#### WHAT TO WORK ON
Using the entries that follow, collect the lines where the word "target" appears.

Stored data:
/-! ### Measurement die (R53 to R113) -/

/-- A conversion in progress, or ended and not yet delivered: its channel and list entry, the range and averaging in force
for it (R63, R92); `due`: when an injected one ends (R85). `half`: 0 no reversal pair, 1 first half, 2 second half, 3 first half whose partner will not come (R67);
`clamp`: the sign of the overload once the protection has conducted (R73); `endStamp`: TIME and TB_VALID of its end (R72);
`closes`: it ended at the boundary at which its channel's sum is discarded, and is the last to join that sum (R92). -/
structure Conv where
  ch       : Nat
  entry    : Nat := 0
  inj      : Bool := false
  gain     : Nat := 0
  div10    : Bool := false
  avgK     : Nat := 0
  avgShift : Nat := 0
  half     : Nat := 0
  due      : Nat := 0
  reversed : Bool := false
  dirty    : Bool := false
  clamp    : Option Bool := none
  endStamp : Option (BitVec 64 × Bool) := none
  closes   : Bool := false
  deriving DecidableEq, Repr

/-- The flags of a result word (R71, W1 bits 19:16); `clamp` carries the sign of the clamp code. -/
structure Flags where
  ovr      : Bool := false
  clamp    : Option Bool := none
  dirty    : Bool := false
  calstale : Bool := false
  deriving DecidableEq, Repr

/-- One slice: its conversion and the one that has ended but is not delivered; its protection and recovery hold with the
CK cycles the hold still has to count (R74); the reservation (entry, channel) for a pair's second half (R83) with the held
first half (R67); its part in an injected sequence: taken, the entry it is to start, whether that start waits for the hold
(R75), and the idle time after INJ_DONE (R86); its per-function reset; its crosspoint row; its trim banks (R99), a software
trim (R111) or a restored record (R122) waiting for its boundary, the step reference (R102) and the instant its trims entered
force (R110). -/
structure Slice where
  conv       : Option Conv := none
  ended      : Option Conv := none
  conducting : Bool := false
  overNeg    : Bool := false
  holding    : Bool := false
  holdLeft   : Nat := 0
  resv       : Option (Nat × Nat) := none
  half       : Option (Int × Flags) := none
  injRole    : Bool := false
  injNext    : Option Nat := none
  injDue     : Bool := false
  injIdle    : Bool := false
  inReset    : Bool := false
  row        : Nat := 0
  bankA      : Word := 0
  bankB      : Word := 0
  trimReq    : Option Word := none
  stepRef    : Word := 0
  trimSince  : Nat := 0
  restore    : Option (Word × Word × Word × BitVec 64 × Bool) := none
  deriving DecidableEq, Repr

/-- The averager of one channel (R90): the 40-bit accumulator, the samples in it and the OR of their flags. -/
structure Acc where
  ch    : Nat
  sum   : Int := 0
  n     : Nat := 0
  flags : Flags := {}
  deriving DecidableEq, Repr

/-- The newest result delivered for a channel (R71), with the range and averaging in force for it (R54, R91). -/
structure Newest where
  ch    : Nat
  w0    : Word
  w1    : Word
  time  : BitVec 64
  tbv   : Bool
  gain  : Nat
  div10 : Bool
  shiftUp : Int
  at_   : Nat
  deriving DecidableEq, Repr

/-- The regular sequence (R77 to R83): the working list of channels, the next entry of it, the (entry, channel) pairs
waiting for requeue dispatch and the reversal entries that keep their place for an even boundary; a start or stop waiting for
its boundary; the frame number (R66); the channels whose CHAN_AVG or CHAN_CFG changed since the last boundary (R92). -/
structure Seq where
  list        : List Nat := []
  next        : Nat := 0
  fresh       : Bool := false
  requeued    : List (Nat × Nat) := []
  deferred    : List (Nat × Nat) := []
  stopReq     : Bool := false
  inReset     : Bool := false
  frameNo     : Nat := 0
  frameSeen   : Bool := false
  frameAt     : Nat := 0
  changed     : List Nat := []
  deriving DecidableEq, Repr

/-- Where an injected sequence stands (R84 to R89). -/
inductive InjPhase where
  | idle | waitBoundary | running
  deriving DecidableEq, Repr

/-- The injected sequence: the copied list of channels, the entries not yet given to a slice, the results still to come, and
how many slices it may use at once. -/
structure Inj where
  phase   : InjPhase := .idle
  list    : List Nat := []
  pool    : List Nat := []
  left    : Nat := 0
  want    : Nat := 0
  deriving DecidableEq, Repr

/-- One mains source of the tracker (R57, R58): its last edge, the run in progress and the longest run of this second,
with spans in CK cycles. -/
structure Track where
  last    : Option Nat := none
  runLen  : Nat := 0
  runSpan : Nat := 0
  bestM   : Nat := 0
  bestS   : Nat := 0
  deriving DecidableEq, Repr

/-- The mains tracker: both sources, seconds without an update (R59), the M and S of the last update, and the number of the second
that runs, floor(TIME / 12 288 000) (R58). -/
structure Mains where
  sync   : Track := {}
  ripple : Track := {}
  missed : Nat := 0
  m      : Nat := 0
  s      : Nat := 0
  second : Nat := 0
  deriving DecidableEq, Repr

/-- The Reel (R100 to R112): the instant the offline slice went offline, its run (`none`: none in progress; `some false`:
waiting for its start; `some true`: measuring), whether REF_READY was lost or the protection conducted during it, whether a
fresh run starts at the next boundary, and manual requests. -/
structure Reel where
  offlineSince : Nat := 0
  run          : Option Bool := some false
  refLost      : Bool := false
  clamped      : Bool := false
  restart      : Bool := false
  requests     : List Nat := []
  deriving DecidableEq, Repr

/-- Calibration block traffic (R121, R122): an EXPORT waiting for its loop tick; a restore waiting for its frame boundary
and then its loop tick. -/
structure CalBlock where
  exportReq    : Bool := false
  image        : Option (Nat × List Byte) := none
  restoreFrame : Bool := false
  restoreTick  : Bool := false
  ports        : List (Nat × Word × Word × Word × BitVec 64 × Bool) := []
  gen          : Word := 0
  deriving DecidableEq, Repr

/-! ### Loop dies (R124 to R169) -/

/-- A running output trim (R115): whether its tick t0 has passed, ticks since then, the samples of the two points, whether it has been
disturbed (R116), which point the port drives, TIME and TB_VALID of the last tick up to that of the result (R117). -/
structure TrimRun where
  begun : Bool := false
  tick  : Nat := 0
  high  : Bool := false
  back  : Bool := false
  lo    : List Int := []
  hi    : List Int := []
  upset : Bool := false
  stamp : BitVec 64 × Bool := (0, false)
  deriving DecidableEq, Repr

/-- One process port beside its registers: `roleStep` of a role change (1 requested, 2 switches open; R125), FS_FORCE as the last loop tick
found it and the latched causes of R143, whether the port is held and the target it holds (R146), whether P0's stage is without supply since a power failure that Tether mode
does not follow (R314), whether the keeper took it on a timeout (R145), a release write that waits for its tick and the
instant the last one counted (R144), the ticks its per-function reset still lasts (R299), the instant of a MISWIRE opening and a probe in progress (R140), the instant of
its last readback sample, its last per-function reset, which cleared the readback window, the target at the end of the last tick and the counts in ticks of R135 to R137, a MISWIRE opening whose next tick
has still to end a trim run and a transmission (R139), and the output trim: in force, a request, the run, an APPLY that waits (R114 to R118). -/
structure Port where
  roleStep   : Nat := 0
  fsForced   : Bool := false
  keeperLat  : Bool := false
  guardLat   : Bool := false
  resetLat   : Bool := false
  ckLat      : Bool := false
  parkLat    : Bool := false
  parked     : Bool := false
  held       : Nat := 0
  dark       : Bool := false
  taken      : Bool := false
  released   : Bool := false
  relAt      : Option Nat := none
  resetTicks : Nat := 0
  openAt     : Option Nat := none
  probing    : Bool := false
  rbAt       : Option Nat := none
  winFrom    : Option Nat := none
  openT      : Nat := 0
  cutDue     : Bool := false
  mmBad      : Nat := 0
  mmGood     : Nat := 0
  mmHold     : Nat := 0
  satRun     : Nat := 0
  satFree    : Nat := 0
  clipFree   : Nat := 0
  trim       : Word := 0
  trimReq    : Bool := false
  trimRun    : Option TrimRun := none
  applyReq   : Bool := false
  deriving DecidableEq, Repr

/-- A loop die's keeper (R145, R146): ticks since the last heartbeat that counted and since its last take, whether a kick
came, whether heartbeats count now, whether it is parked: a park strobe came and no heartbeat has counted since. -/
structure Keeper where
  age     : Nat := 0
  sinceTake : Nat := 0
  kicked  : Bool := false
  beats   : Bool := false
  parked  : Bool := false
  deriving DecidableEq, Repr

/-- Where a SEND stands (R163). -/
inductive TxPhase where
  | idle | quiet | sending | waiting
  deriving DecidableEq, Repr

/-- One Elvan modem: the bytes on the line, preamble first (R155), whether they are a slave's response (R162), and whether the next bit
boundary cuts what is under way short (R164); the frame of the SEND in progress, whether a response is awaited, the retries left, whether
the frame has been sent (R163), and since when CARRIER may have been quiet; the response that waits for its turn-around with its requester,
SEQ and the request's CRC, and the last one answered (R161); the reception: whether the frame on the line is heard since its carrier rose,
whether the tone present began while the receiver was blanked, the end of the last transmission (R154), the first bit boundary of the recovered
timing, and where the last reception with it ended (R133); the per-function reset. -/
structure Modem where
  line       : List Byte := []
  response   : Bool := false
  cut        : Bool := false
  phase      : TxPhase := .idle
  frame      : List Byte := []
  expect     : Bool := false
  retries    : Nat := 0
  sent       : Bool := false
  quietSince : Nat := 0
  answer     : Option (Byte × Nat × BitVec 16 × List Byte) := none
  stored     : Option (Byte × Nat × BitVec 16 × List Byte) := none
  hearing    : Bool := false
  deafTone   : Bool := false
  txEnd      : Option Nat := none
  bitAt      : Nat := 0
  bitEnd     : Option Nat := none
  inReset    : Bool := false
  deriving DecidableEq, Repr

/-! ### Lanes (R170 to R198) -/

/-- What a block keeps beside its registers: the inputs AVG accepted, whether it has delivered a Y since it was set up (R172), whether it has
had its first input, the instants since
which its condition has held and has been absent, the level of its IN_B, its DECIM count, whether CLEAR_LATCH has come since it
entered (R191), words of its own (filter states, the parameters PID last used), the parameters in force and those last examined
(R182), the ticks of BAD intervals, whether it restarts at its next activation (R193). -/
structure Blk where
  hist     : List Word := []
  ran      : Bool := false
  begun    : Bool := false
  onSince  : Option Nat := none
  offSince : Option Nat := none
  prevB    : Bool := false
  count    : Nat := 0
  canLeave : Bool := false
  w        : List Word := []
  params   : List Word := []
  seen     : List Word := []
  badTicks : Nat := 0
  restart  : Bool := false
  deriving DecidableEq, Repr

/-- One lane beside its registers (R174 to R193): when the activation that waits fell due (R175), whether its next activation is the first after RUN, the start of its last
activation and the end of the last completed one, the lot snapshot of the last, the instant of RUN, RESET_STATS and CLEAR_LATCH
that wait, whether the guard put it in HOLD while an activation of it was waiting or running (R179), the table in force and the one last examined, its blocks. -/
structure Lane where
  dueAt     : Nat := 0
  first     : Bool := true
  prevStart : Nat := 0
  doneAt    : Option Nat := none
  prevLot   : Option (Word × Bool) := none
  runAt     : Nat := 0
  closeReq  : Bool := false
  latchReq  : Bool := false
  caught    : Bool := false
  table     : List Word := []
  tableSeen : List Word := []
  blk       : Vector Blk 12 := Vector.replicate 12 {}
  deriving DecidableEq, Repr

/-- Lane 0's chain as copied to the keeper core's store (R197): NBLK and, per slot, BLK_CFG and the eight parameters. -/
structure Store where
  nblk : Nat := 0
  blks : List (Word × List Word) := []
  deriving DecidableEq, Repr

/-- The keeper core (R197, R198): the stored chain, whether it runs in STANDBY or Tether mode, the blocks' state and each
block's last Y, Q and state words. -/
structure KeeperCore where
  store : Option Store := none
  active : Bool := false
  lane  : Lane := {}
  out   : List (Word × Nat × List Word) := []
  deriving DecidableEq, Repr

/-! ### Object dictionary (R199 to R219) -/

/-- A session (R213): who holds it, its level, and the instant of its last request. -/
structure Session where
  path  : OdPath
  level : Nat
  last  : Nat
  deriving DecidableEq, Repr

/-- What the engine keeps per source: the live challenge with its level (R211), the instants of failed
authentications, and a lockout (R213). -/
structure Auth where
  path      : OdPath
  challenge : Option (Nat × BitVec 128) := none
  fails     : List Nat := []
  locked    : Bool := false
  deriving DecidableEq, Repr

#### RESULT OF THIS TASK
found it and the latched causes of R143, whether the port is held and the target it holds (R146), whether P0's stage is without supply since a power failure that Tether mode
its last readback sample, its last per-function reset, which cleared the readback window, the target at the end of the last tick and the counts in ticks of R135 to R137, a MISWIRE opening whose next tick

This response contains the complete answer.